▸ SUPPLIED DATA:
/-- The contribution queue of a stop. -/
def redQ (m : Mach) (st : Stop) : List QEnt := match st with | .north => m.red.qN | .south => m.red.qS
def setRedQ (st : Stop) (q : List QEnt) (m : Mach) : Mach :=
  match st with
  | .north => { m with red := { m.red with qN := q } }
  | .south => { m with red := { m.red with qS := q } }

def otherStop (st : Stop) : Stop := if st = .north then .south else .north

/-- An entry accepted at the end of a stop's contribution queue (07 R212, R230). -/
def pushEnt (st : Stop) (op : BitVec 6) (r : Req) (fold : Option Nat) (m : Mach) : Mach :=
  let m := setRedQ st (redQ m st ++ [⟨op, r, fold, false, m.red.nextEnt⟩]) m
  { m with red := { m.red with nextEnt := m.red.nextEnt + 1 } }

/-- The stop of a tile (07 R212). -/
def tileStopOf (i : Nat) : Stop := if i % 2 = 0 then .north else .south

/-! ### Segments the slice sends (02 R40, 08 R244, R250, R254) -/

/-- The lowest tag no request of the slice's holds (log 11). -/
def segTag (m : Mach) : BitVec 12 := BitVec.ofNat 12 ((lowestFree (m.red.segs.map (·.tag.toNat)) 0 4096).getD 0)

/-- Payload words of a line of four sectors (07 R217). -/
def segWords (kind : Nat) (d : Line) : List W64 :=
  if rPairs kind then
    wordsFrom ((List.range 4).foldr (fun k x =>
      d.toNat / 2 ^ (128 * k) % 2 ^ 128 + 2 ^ 128 * (d.toNat / 2 ^ (512 + 128 * k) % 2 ^ 128) + 2 ^ 256 * x) 0) 16
  else wordsFrom d.toNat 16

/-- A TFOLD request of the slice's own, to a tile. -/
def ownFold (fx : Fixed) (subop : BitVec 4) (ctx : Ctx) (gen : Gen) (tc : BitVec 4) (dst : W64) (sect : BitVec 4) (aux : BitVec 16)
    (payload : List W64) : Req :=
  { stop := tileStopOf (tIdx dst), vc := .vc0, env := 0, subop, ctx, gen, tc, deadline := 0,
    scope := if fld dst 63 48 = fx.procId.toNat then 4 else 5, mv := false, manifest := 0,
    source := 0xF000 + fx.siteId.zeroExtend 16, tag := 0, sect, maskmode := 0, rsvd := 0,
    plen := BitVec.ofNat 5 payload.length, aux, address := dst, bmask := 0, payload }

/-- AUX of a segment. -/
def segAux (tow : Bool) (kind : BitVec 2) (exp : BitVec 8) (hop : Nat) : BitVec 16 :=
  BitVec.ofNat 16 (b2n tow * 2 ^ 15 + kind.toNat * 2 ^ 13 + (-exp.toInt).toNat / 8 * 2 ^ 8 + hop)

/-- The address of a line of a tile. -/
def lineAddr (dst : W64) (init : Bool) (l : Nat) : W64 := dst + BitVec.ofNat 64 (b2n init * 2 ^ 13 + l * 2 ^ 7)

/-- A request sent on the mesh under a tag, if there is room for its answer. -/
def sendOwn (r : Req) (what : SegOf) (m : Mach) : Option Mach :=
  if !segRoom m r.stop || decide (4096 ≤ m.red.segs.length) then none
  else
    let tag := segTag m
    some (emit (.request 0 r.stop opTFOLD { r with tag := tag })
      { m with red := { m.red with segs := m.red.segs ++ [⟨r.stop, tag, what, 0⟩] } })

/-- ABORT notices that wait are sent while there is room. -/
def pumpNotices : List Req → Mach → Mach × List Req
  | [], m => (m, [])
  | r :: t, m =>
    match sendOwn r .notice m with
    | some m => pumpNotices t m
    | none =>
      let (m, t) := pumpNotices t m
      (m, r :: t)

/-- WINDOW, 0 acting as 1 and more than 64 as 64 (08 Table TOW-7). -/
def towWindow (m : Mach) : Nat := if m.regs.window = 0 then 1 else min 64 m.regs.window.toNat

/-! ### Folds -/

/-- A fold's destination lies in this slice. -/
def foldLocal (fx : Fixed) (m : Mach) (dst : W64) : Bool := berthHome fx m dst

/-- A fold in progress names the tile, as source or destination (07 R230). -/
def foldHolds (fx : Fixed) (m : Mach) (i : Nat) : Bool :=
  m.red.folds.any fun f => f.src.toNat = i || (foldLocal fx m f.dst && tIdx f.dst = i)

/-- The next segments of a fold: into the destination's queue when it is here, on the mesh within the window when not. A
poisoned line is not sent: the fold ends as a line answered POISON (log 19). DESIGN CHOICE (log 130): a full queue that holds no other segment
of a fold takes one as a 33rd entry, since the fold itself may hold those before it. -/
def pumpFold (fx : Fixed) (id : Nat) : Nat → Mach → Mach
  | 0, m => m
  | n + 1, m =>
    match m.red.folds.find? (·.id = id) with
    | none => m
    | some f =>
      match f.todo with
      | [] => m
      | l :: rest =>
        if f.bad.isSome then m
        else
          let t := tileOf m f.src.toNat
          let m := if touched t false l.toNat then scanAcc fx (bufBase t false + l.toNat) m else m
          let pois := touched t false l.toNat && (accLine m (bufBase t false + l.toNat)).poison
          let put := fun (g : Fold) (m : Mach) =>
            { m with red := { m.red with folds := m.red.folds.map fun x => if x.id = id then g else x } }
          let f' := { f with todo := rest, outst := f.outst + 1 }
          let r := ownFold fx 1 f.r.ctx f.r.gen f.r.tc (lineAddr f.dst f.init l.toNat) 0xF (segAux false t.kind t.exp0 0)
            (segWords t.kind.toNat (bufLine m t false l.toNat))
          if pois then foldLine id l stPoison (put f' m)
          else if foldLocal fx m f.dst then
            let st := tileStopOf (tIdx f.dst)
            let q := redQ m st
            if q.length < 32 ∨ !(q.any (·.fold.isSome)) then
              pumpFold fx id n (pushEnt st opTFOLD r (some id) (put f' m))
            else m
          else if f.outst < towWindow m then
            (match sendOwn r (.fold id l) m with
             | some m => pumpFold fx id n (put f' m)
             | none => m)
          else m

/-- A fold whose segments are all answered is answered itself and retires (08 R245). -/
def retireFold (f : Fold) (m : Mach) : Mach :=
  let m := { m with red := { m.red with folds := m.red.folds.filter (·.id ≠ f.id) } }
  let t := tileOf m f.src.toNat
  match f.bad with
  | some (_, st) => respond f.r opTFOLD st 0 (BitVec.ofNat 16 (f.applied * 256)) [] m
  | none =>
    let info := BitVec.ofNat 16 (f.applied * 256 + b2n t.ovf0)
    let m := if f.keep then m else setTile f.src.toNat (clearBuf false t) m
    tally ⟨opTFOLD, f.r, false, info, []⟩ m

/-- Folds carried on, and retired when done. -/
def stepFolds (fx : Fixed) (m : Mach) : Mach :=
  let m := m.red.folds.foldl (fun m f => pumpFold fx f.id 64 m) m
  m.red.folds.foldl (fun m f =>
    match m.red.folds.find? (·.id = f.id) with
    | some f => if f.outst = 0 ∧ (f.todo = [] ∨ f.bad.isSome) then retireFold f m else m
    | none => m) m

/-- A waiting entry names a tile: by its address or, for a FOLD, as a destination here (07 R220, R230). -/
def entryNames (fx : Fixed) (m : Mach) (i : Nat) (x : QEnt) : Bool :=
  tIdx x.r.address = i ||
  (isFold x.opcode x.r && foldLocal fx m (x.r.payload.headD 0) && tIdx (x.r.payload.headD 0) = i)

/-- An entry accepted earlier waits in the other stop's queue and names a tile of this one's: a FOLD does, as source or destination, and
what comes to it directly (07 R230, 08 R244). -/
def namedThere (fx : Fixed) (m : Mach) (e : QEnt) (i : Nat) : Bool :=
  (redQ m (otherStop (tileStopOf (tIdx e.r.address)))).any fun x => decide (x.ord < e.ord) && entryNames fx m i x

/-- A FOLD entry may start (07 R230, 08 R244): nothing accepted earlier in the queues of its source and of a destination here names that
tile, and no fold in progress does. -/
def foldReady (fx : Fixed) (m : Mach) (before : List QEnt) (e : QEnt) : Bool :=
  let free := fun (i : Nat) => !(before.any (entryNames fx m i)) && !namedThere fx m e i && !foldHolds fx m i
  let dst := e.r.payload.headD 0
  free (tIdx e.r.address) && (!foldLocal fx m dst || free (tIdx dst))

/-- A fold started: its manifest and its tile are checked again. -/
def startFold (fx : Fixed) (e : QEnt) (m : Mach) : Mach :=
  let m := scanManifest fx e.r m
  if (manifestStop m e.r).isSome then answer e.r e.opcode ((manifestStop m e.r).getD 0) m else
  match tileStop m e.opcode e.r with
  | .pass =>
    let i := tIdx e.r.address
    let t := tileOf m i
    let init := tInit e.r.address
    let lines := (List.range (tileLines t)).filter fun l => init || touched t false l
    let f : Fold :=
      { id := m.red.nextFold, r := e.r, src := BitVec.ofNat 13 i, dst := e.r.payload.headD 0, init, keep := e.r.aux.getLsbD 0,
        todo := lines.map (BitVec.ofNat 6), outst := 0, applied := 0, bad := none }
    { m with red := { m.red with folds := m.red.folds ++ [f], nextFold := m.red.nextFold + 1 } }
  | s => entryStop e s m

/-- FOLD entries of a queue that can start are started. -/
def startFolds (fx : Fixed) (st : Stop) : List QEnt → List QEnt → Mach → Mach
  | _, [], m => m
  | before, e :: rest, m =>
    if isFold e.opcode e.r then
      (if foldReady fx m before e then
        (let (m, ok) := waitDoms (whoFold e.ord) (tileDoms (tileOf m (tIdx e.r.address))) m
         if ok then startFolds fx st before rest (startFold fx e (setRedQ st (before ++ rest) m))
         else startFolds fx st (before ++ [e]) rest m)
       else startFolds fx st (before ++ [e]) rest m)
    else startFolds fx st (before ++ [e]) rest m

▸ PROBLEM: For this task, write out exactly the lines of the entries above, starting at the line with "let info := BitVec.ofNat" and ending at the line with "def namedThere (fx", both included, and no others.

▸ OUTPUT FOR THIS TASK:
    let info := BitVec.ofNat 16 (f.applied * 256 + b2n t.ovf0)
    let m := if f.keep then m else setTile f.src.toNat (clearBuf false t) m
    tally ⟨opTFOLD, f.r, false, info, []⟩ m

/-- Folds carried on, and retired when done. -/
def stepFolds (fx : Fixed) (m : Mach) : Mach :=
  let m := m.red.folds.foldl (fun m f => pumpFold fx f.id 64 m) m
  m.red.folds.foldl (fun m f =>
    match m.red.folds.find? (·.id = f.id) with
    | some f => if f.outst = 0 ∧ (f.todo = [] ∨ f.bad.isSome) then retireFold f m else m
    | none => m) m

/-- A waiting entry names a tile: by its address or, for a FOLD, as a destination here (07 R220, R230). -/
def entryNames (fx : Fixed) (m : Mach) (i : Nat) (x : QEnt) : Bool :=
  tIdx x.r.address = i ||
  (isFold x.opcode x.r && foldLocal fx m (x.r.payload.headD 0) && tIdx (x.r.payload.headD 0) = i)

/-- An entry accepted earlier waits in the other stop's queue and names a tile of this one's: a FOLD does, as source or destination, and
what comes to it directly (07 R230, 08 R244). -/
def namedThere (fx : Fixed) (m : Mach) (e : QEnt) (i : Nat) : Bool :=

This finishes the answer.